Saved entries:
== Segment start ==
/-! ### modPath -/

@[simp] theorem State.modPath_pending (s : State) (n : Ch) (p : Pa) (f : PathSt → PathSt) : (s.modPath n p f).pending = s.pending := rfl
@[simp] theorem State.modPath_regs (s : State) (n : Ch) (p : Pa) (f : PathSt → PathSt) : (s.modPath n p f).regs = s.regs := rfl
@[simp] theorem State.modPath_force (s : State) (n : Ch) (p : Pa) (f : PathSt → PathSt) : (s.modPath n p f).force = s.force := rfl
@[simp] theorem State.modPath_freeCtr (s : State) (n : Ch) (p : Pa) (f : PathSt → PathSt) : (s.modPath n p f).freeCtr = s.freeCtr := rfl
@[simp] theorem State.modPath_small (s : State) (n : Ch) (p : Pa) (f : PathSt → PathSt) : (s.modPath n p f).small = s.small := rfl
@[simp] theorem State.modPath_store (s : State) (n : Ch) (p : Pa) (f : PathSt → PathSt) : (s.modPath n p f).store = s.store := rfl
@[simp] theorem State.modPath_pads (s : State) (n : Ch) (p : Pa) (f : PathSt → PathSt) : (s.modPath n p f).pads = s.pads := rfl
@[simp] theorem State.modPath_banks (s : State) (n : Ch) (p : Pa) (f : PathSt → PathSt) : (s.modPath n p f).banks = s.banks := rfl
@[simp] theorem State.modPath_dram (s : State) (n : Ch) (p : Pa) (f : PathSt → PathSt) : (s.modPath n p f).dram = s.dram := rfl
@[simp] theorem State.modPath_raised (s : State) (n : Ch) (p : Pa) (f : PathSt → PathSt) : (s.modPath n p f).raised = s.raised := rfl
@[simp] theorem State.modPath_colo (s : State) (n : Ch) (p : Pa) (f : PathSt → PathSt) : (s.modPath n p f).colo = s.colo := rfl
@[simp] theorem State.modPath_fuses (s : State) (n : Ch) (p : Pa) (f : PathSt → PathSt) : (s.modPath n p f).fuses = s.fuses := rfl
@[simp] theorem State.modPath_boot (s : State) (n : Ch) (p : Pa) (f : PathSt → PathSt) : (s.modPath n p f).boot = s.boot := rfl
@[simp] theorem State.modPath_rst (s : State) (n : Ch) (p : Pa) (f : PathSt → PathSt) : (s.modPath n p f).rst = s.rst := rfl
@[simp] theorem State.modPath_ream (s : State) (n : Ch) (p : Pa) (f : PathSt → PathSt) : (s.modPath n p f).ream = s.ream := rfl
@[simp] theorem State.modPath_cache (s : State) (n : Ch) (p : Pa) (f : PathSt → PathSt) : (s.modPath n p f).cache = s.cache := rfl
@[simp] theorem State.modPath_mem (s : State) (n : Ch) (p : Pa) (f : PathSt → PathSt) : (s.modPath n p f).mem = s.mem := rfl
@[simp] theorem State.modPath_fly (s : State) (n : Ch) (p : Pa) (f : PathSt → PathSt) : (s.modPath n p f).fly = s.fly := rfl
@[simp] theorem State.modPath_gath (s : State) (n : Ch) (p : Pa) (f : PathSt → PathSt) : (s.modPath n p f).gath = s.gath := rfl
@[simp] theorem State.modPath_host (s : State) (n : Ch) (p : Pa) (f : PathSt → PathSt) : (s.modPath n p f).host = s.host := rfl
@[simp] theorem State.modPath_ket (s : State) (n : Ch) (p : Pa) (f : PathSt → PathSt) : (s.modPath n p f).ket = s.ket := rfl
@[simp] theorem State.modPath_get (s : State) (n : Ch) (p : Pa) (f : PathSt → PathSt) (g : Fld) : (s.modPath n p f).get g = s.get g := rfl
@[simp] theorem State.modPath_flag (s : State) (n : Ch) (p : Pa) (f : PathSt → PathSt) (g : Fld) : (s.modPath n p f).flag g = s.flag g := rfl
@[simp] theorem State.modPath_bit (s : State) (n : Ch) (p : Pa) (f : PathSt → PathSt) (g : Fld) (j : Nat) : (s.modPath n p f).bit g j = s.bit g j := rfl
@[simp] theorem State.modPath_fresh (s : State) (n : Ch) (p : Pa) (f : PathSt → PathSt) : (s.modPath n p f).fresh = s.fresh := rfl
@[simp] theorem State.modPath_cmd (s : State) (n : Ch) (p : Pa) (f : PathSt → PathSt) (j : Nat) : (s.modPath n p f).cmd j = s.cmd j := rfl
@[simp] theorem State.modPath_sq (s : State) (n : Ch) (p : Pa) (f : PathSt → PathSt) (d : Ctl) (j : Nat) : (s.modPath n p f).sq d j = s.sq d j := rfl
@[simp] theorem State.modPath_cq (s : State) (n : Ch) (p : Pa) (f : PathSt → PathSt) (d : Ctl) (j : Nat) : (s.modPath n p f).cq d j = s.cq d j := rfl
@[simp] theorem State.modPath_ns (s : State) (n : Ch) (p : Pa) (f : PathSt → PathSt) (j : Nat) : (s.modPath n p f).ns j = s.ns j := rfl
@[simp] theorem State.modPath_ctlr (s : State) (n : Ch) (p : Pa) (f : PathSt → PathSt) (d : Ctl) : (s.modPath n p f).ctlr d = s.ctlr d := rfl
@[simp] theorem State.modPath_layout (s : State) (n : Ch) (p : Pa) (f : PathSt → PathSt) (m : Fin 4) : (s.modPath n p f).layout m = s.layout m := rfl
@[simp] theorem State.modPath_pool (s : State) (n : Ch) (p : Pa) (f : PathSt → PathSt) (j : PoolId) : (s.modPath n p f).pool j = s.pool j := rfl
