-- ==== Sys2Proof/Laws/Ops.lean ====
section
/-! SUPPORT. One lemma for each shared operation through which families of commands begin: a word of a running Stitcher, a write of a
register that reaches its window, and a command of the host that begins. -/

namespace Sys2Proof.Machine

/-- What a word does on a Stitcher that runs. -/
theorem stitchWord_runs {n : Ch} {p : Pa} {s : State} (f : State → State) (h : Runs n p s) :
    stitchWord n p f s = f (s.modStit n p fun t => { t.tick with pc := t.pc + 1 }) := by
  have : (s.stit n p).nextTrap = none := List.find?_eq_none.mpr fun v hv => by simp [h.2.2 v (List.mem_range.mp hv)]
  simp [stitchWord, wordRuns, stitchCycle, Stitcher.executing, heldByHalt, h.1, h.2.1, this]

/-- A write that reaches its window acts after it has broken an armed unlock sequence. -/
theorem arbWrite_reached {a : Nat} {f : State → State} {s : State} (h : Reached a s) : arbWrite a f s = f (breakSeq s) := by
  unfold arbWrite
  exact if_neg (by simp [show windowOff a (breakSeq s) = false from h])

/-- A guarded write from a writer that may write acts. -/
theorem lockedWrite_open {path : RegPath} {a : Nat} {f : State → State} {s : State} (h : Reached a s) (hm : MayWrite path a s) :
    lockedWrite path a false f s = f (breakSeq s) := by
  unfold lockedWrite
  rw [arbWrite_reached h]
  exact if_neg (by rcases hm with hm | hm <;> simp [hm])

/-- A guarded write of a field that is held is discarded. -/
theorem lockedWrite_held {path : RegPath} {a : Nat} {f : State → State} {s : State} (h : Reached a s) :
    lockedWrite path a true f s = discard a (breakSeq s) := by
  unfold lockedWrite
  rw [arbWrite_reached h]
  exact if_pos (by simp)

/-- The command found under a number has that number. -/
theorem cmd_k {s : State} {k : Nat} {c : Cmd} (h : s.cmd k = some c) : c.k = k := by
  have := List.find?_some h; simpa using this

/-- A command that begins with an entry its row takes is startable. -/
theorem startable_begins {s : State} {k : Nat} {c : Cmd} {ok : Sqe → Bool} (h : Begins k c s) (ho : ok c.e = true) : startable ok k s = some c := by
  obtain ⟨h1, h2, h3, h4, h5, h6⟩ := h
  unfold startable; rw [h1]; simp [Cmd.isOpen, h2, h3, h4, h5, h6, ho]

/-- What an admin row does to a command that begins. -/
theorem adminStart_begins {s : State} {k : Nat} {c : Cmd} {ok : Sqe → Bool} {f : Cmd → State → State} (h : Begins k c s)
    (hq : c.qid = 0 ∨ c.qid = 65536) (ho : ok c.e = true) : adminStart ok k f s = f c (markStarted k s) := by
  unfold adminStart; rw [startable_begins h ho]; rcases hq with hq | hq <;> simp [hq]

/-- What an I/O row does to a command that runs. -/
theorem ioStart_runs {k : Nat} {c : Cmd} {v : Ns} {opc : Byte} {writes : Bool} {f : Cmd → Ns → State → State} {s : State}
    (h : IoRuns k c v opc writes s) : ioStart opc k writes f s = f c v s := by
  obtain ⟨⟨hb, h1, h2, h3⟩, h4, h5, h6, h7, h8⟩ := h
  unfold ioStart; rw [startable_begins hb (by simp [h3])]; dsimp only
  rw [if_neg (by simp [h1, h2])]
  have : s.ns c.e.ns = some v := h4
  rw [this]; dsimp only; rw [if_neg (by simp [h5, h6]), if_neg (by simp [h7]), if_neg (by rw [h8]; simp)]

/-- What a Channel State row does to a command that begins with its action. -/
theorem chanState_begins {k : Nat} {c : Cmd} {act : Nat} {f : Cmd → Ch → State → State} {s : State} (h : BeginsAdmin k c 0x09 s)
    (h2 : c.e.sel = 0xC3) (h3 : c.e.cdw11.toNat / 16 % 16 = act) :
    chanState act k f s = if featSave c.e then s.finish k (sct 1 0x0D) else f c (Fin.ofNat 8 (c.e.cdw11.toNat % 8)) s := by
  obtain ⟨hb, hq, ho⟩ := h
  unfold chanState; rw [startable_begins hb (by simp [setFeat, ho, h2, h3])]; dsimp only; rw [if_neg (by omega)]

/-- What a reservation row does to a command that begins when no earlier one of its namespace is open. -/
theorem resStart_begins {k : Nat} {c : Cmd} {v : Ns} {opc : Byte} {f : Cmd → Ns → State → State} {s : State} (h : BeginsIo k c opc s)
    (ht : (s.host.cmds.any fun d => decide (d.k < k) && d.e.nsid == c.e.nsid && [0x0D#8, 0x11#8, 0x15#8].contains d.e.opc && d.isOpen &&
      decide (0 < d.qid) && decide (d.qid < 65536)) = false) (hv : s.ns c.e.nsid.toNat = some v) :
    resStart opc k f s = f c v (markStarted k s) := by
  obtain ⟨hb, h1, h2, h3⟩ := h
  unfold resStart; rw [startable_begins hb (by simp [h3])]; dsimp only
  rw [if_neg (by simp [h1, h2]), if_neg (by rw [ht]; simp)]
  have : s.ns c.e.ns = some v := hv
  rw [this]

end Sys2Proof.Machine
end

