-- ==== Sys2Proof/Tests/Slice0.lean ====
section
/-! SUPPORT. Tests of the model: values that the spec prints, the well-formed check with a term for each of its tests, and for each
statement of Certificates/Slice0/Obligations.lean a concrete state and operands that meet its hypotheses, each clause its own. -/

namespace Sys2Proof.Tests
open Sys2Proof Sys2Proof.Machine
set_option Elab.async false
== Segment end ==
### [EXERCISE BRIEF]
Return only the number of lines in the entries that contain the string "find".

### [RESULT FOR THIS EXERCISE]
2